Godfather Of Encryption Explains Why Apple Should Help The FBI (bgr.com)
An anonymous reader writes: Famed cryptographer and Turing Award winner, Adi Shamir, has an interesting if not surprising take on Apple's current legal tussle with the FBI. While speaking on a panel at RSA Conference 2016 earlier this week, the man who helped co-invent the vaunted RSA algorithm (he's the 'S' in RSA) explained why he sides with the FBI as it pertains to the San Bernardino shooter's locked iPhone. It has nothing to do with placing trapdoors on millions of phones around the world," Shamir explained. "This is a case where it's clear those people are guilty. They are dead; their constitutional rights are not involved. This is a major crime where 14 people were killed. The phone is intact. All of this aligns in favor of the FBI." Shamir continued, "even though Apple has helped in countless cases, they decided not to comply this time. My advice is that they comply this time and wait for a better test case to fight where the case is not so clearly in favor of the FBI."
Adi:
no one has argued the case isnt firmly in the hands of the FBI, or that they arent entitled to prosecute it. What we're highlighting and opposing is the biblical retribution with which the government seems intent upon pursuing this cases. the entire purpose of unlocking the phone at this opportune time is to create a precedent so that, in future endeavours and cases there is no point at which "favour" is ever questioned. the purpose of forcing apple to unlock this phone, or any device for that matter, is to create a legal standing by which any other device the government sees fit can be unlocked for any reason, however remote.
the facts stand: both killers are dead. their motives were known. their accomplices were known. their method is known. this is more than enough to convict a corpse.
Good people go to bed earlier.
Yes:
http://www.cnet.com/news/security-firm-rsa-took-millions-from-nsa-report/
Why does everyone think Apple has to create anything new? They already have the ability to do what the FBI wants. It's not a backdoor, it's not something they have to use on every phone...it's a simple code adjustment to turn off the poison pill and can easily be pushed to this one single phone. In fact, it can be built specifically for this one phone and it will only work on the one phone. Due to the way Apple already does their updates, they do this already as it is. They don't do mass updates to apps and iOS to all phones. each phone is unique and has it's own nonce. that's all Apple needs to match this code up to.
This isn't a technical issue. It's about people's opinion's on whether these douchebags have rights still and whether this actually violates them.
***Spoiler Alert*** They don't.
You don't seem to understand how slippery slopes work.
It's not "just one phone", and never was, it started at one and only one phone, because you know, terrorism, we need to read the phone of just this one terrorist and Apple won't help us! Then "Well there may be a dozen others that we'd like to break into". Then "Law enforcement agencies possess hundreds, or even thousands of phones they'd like to break into". And somewhere between "dozens" and "thousands", it becomes too unwieldy for the government to wait for Apple to unlock each one, so they'll require the tools to do it on their own.
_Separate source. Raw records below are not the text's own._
-- ==== Sys2Proof/Machine/Alu.lean ====
section
/-! DEFINITION. Register loads and arithmetic: 6XNN, 7XNN, 8XY0 to 8XY7, 8XYE, CXNN (R150 to R162). -/

namespace Sys2Proof.Machine

/-- Write one register and go on (R26). -/
def writeReg (x : Reg) (r : Byte) (s : State) : Result := .next (s.setV x r).advance

/-- Write VX, then VF, and go on (R24, R26). -/
def writeRegFlag (x : Reg) (r : Byte) (c : Bool) (s : State) : Result := .next (s.setResultFlag x r c).advance

/-- 6XNN (R151). -/
def execLdImm (x : Reg) (nn : Byte) (s : State) : Result := writeReg x nn s

/-- 7XNN (R152): the sum mod 256, no flag. -/
def execAddImm (x : Reg) (nn : Byte) (s : State) : Result := writeReg x (s.getV x + nn) s

/-- 8XY0 (R153). -/
def execLdReg (x y : Reg) (s : State) : Result := writeReg x (s.getV y) s

/-- 8XY1 (R154). -/
def execOrReg (x y : Reg) (s : State) : Result := writeReg x (s.getV x ||| s.getV y) s

/-- 8XY2 (R155). -/
def execAndReg (x y : Reg) (s : State) : Result := writeReg x (s.getV x &&& s.getV y) s

/-- 8XY3 (R156). -/
def execXorReg (x y : Reg) (s : State) : Result := writeReg x (s.getV x ^^^ s.getV y) s

/-- 8XY4 (R157). -/
def execAddReg (x y : Reg) (s : State) : Result :=
  writeRegFlag x (s.getV x + s.getV y) (carryOut (s.getV x) (s.getV y)) s

/-- 8XY5 (R158). -/
def execSubReg (x y : Reg) (s : State) : Result :=
  writeRegFlag x (s.getV x - s.getV y) (strictlyAbove (s.getV x) (s.getV y)) s

/-- 8XY6 (R159): VX is shifted, VY is neither read nor written. -/
def execShrReg (x : Reg) (s : State) : Result := writeRegFlag x (s.getV x >>> 1) (lowBit (s.getV x)) s

/-- 8XY7 (R160). -/
def execSubnReg (x y : Reg) (s : State) : Result :=
  writeRegFlag x (s.getV y - s.getV x) (strictlyAbove (s.getV y) (s.getV x)) s

/-- 8XYE (R161): VX is shifted, VY is neither read nor written. -/
def execShlReg (x : Reg) (s : State) : Result := writeRegFlag x (s.getV x <<< 1) (highBit (s.getV x)) s

/-- CXNN (R162): a fresh draw ANDed with NN. -/
def execRnd (x : Reg) (nn : Byte) (s : State) : Result := writeReg x (s.drawRandom &&& nn) s.countDraw

end Sys2Proof.Machine
end

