-- ==== Sys2Proof/Machine/Next.lean ====
section
/-! DEFINITION. The host operation Next: fetch, decode, execute (R60, R81, R245). -/

namespace Sys2Proof.Machine

/-- Is the fetch in range: PC ≤ 0x0FFE (R60). -/
def fetchInRange (s : State) : Bool := decide (s.pc.toNat ≤ 0x0FFE)

/-- The two bytes at PC, in memory order (R60). -/
def fetchBytes (s : State) : List Byte := s.readBytes s.pc.toNat 2

/-- The instruction word at PC, big-endian (R58, R60). -/
def fetchWord (s : State) : Word := wordOfBytes (s.readByte s.pc.toNat) (s.readByte (s.pc.toNat + 1))

/-- Decode the fetched bytes and execute them (R81); an illegal word raises DecodeError. -/
def decodeExecute (s : State) : Result :=
  match decode (fetchBytes s) with
  | .ok (i, _) => exec i s
  | .error _ => s.raise (.decodeError s.pc (fetchWord s))

/-- The checks of a running CORE in their order: the fetch range, decode, then the instruction's own (R245). -/
def fetchExecute (s : State) : Result :=
  if fetchInRange s then decodeExecute s else s.raise (.fetchOutOfRange s.pc)

/-- `Next()` (R81): a faulted CORE has no step (R38, R244). -/
def next (s : State) : Result :=
  match s.fault with
  | some f => .fault (.halted f)
  | none => fetchExecute s

end Sys2Proof.Machine
end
And once they've proven that they can force Apple to create software at their bidding, they'll easily be able to force Apple to hand over the tools they need to decrypt phones at will. And really, there's no end to what they can force Apple to hack into their phones.
Obviously you haven't follow that case very carefully. The iPhone isn't locked using fingerprints, it uses a 4 digit password. And before you ask why they just don't try all the combination, after 10 trials the iPhone may have been setup to delete the data. In addition, there is a delay between each trial which render this method unpractical unless you remove the delay and the 10 trials limit, which is exactly what the FBI is asking Apple to do for this iPhone by flashing a new firmware on it remotely. Yes, this model doesn't require the user to authorize the firmware to be flashed. So, that is totally possible to do. And why do they ask Apple and aren't just do it themselves? Because the firmware must be signed with Apple's private key otherwise the security chip in the iPhone will block the firmware execution.
Achille Talon
Hop!
The fbi is willing to let APL control everything in this particular case:
Wrong.
Look up the actual court order.
The text of the court order instructs APL to place the tool on a hard drive and give it to the FBI to use.
Are you stupid or are you a shill?
Of course the two are not mutually exclusive, and as often as not, correlate strongly. Particularly when the shills work for government.
Strat
Progressivism (aka US 'Liberalism'): Ideas so good they need a police/surveillance-state to enforce.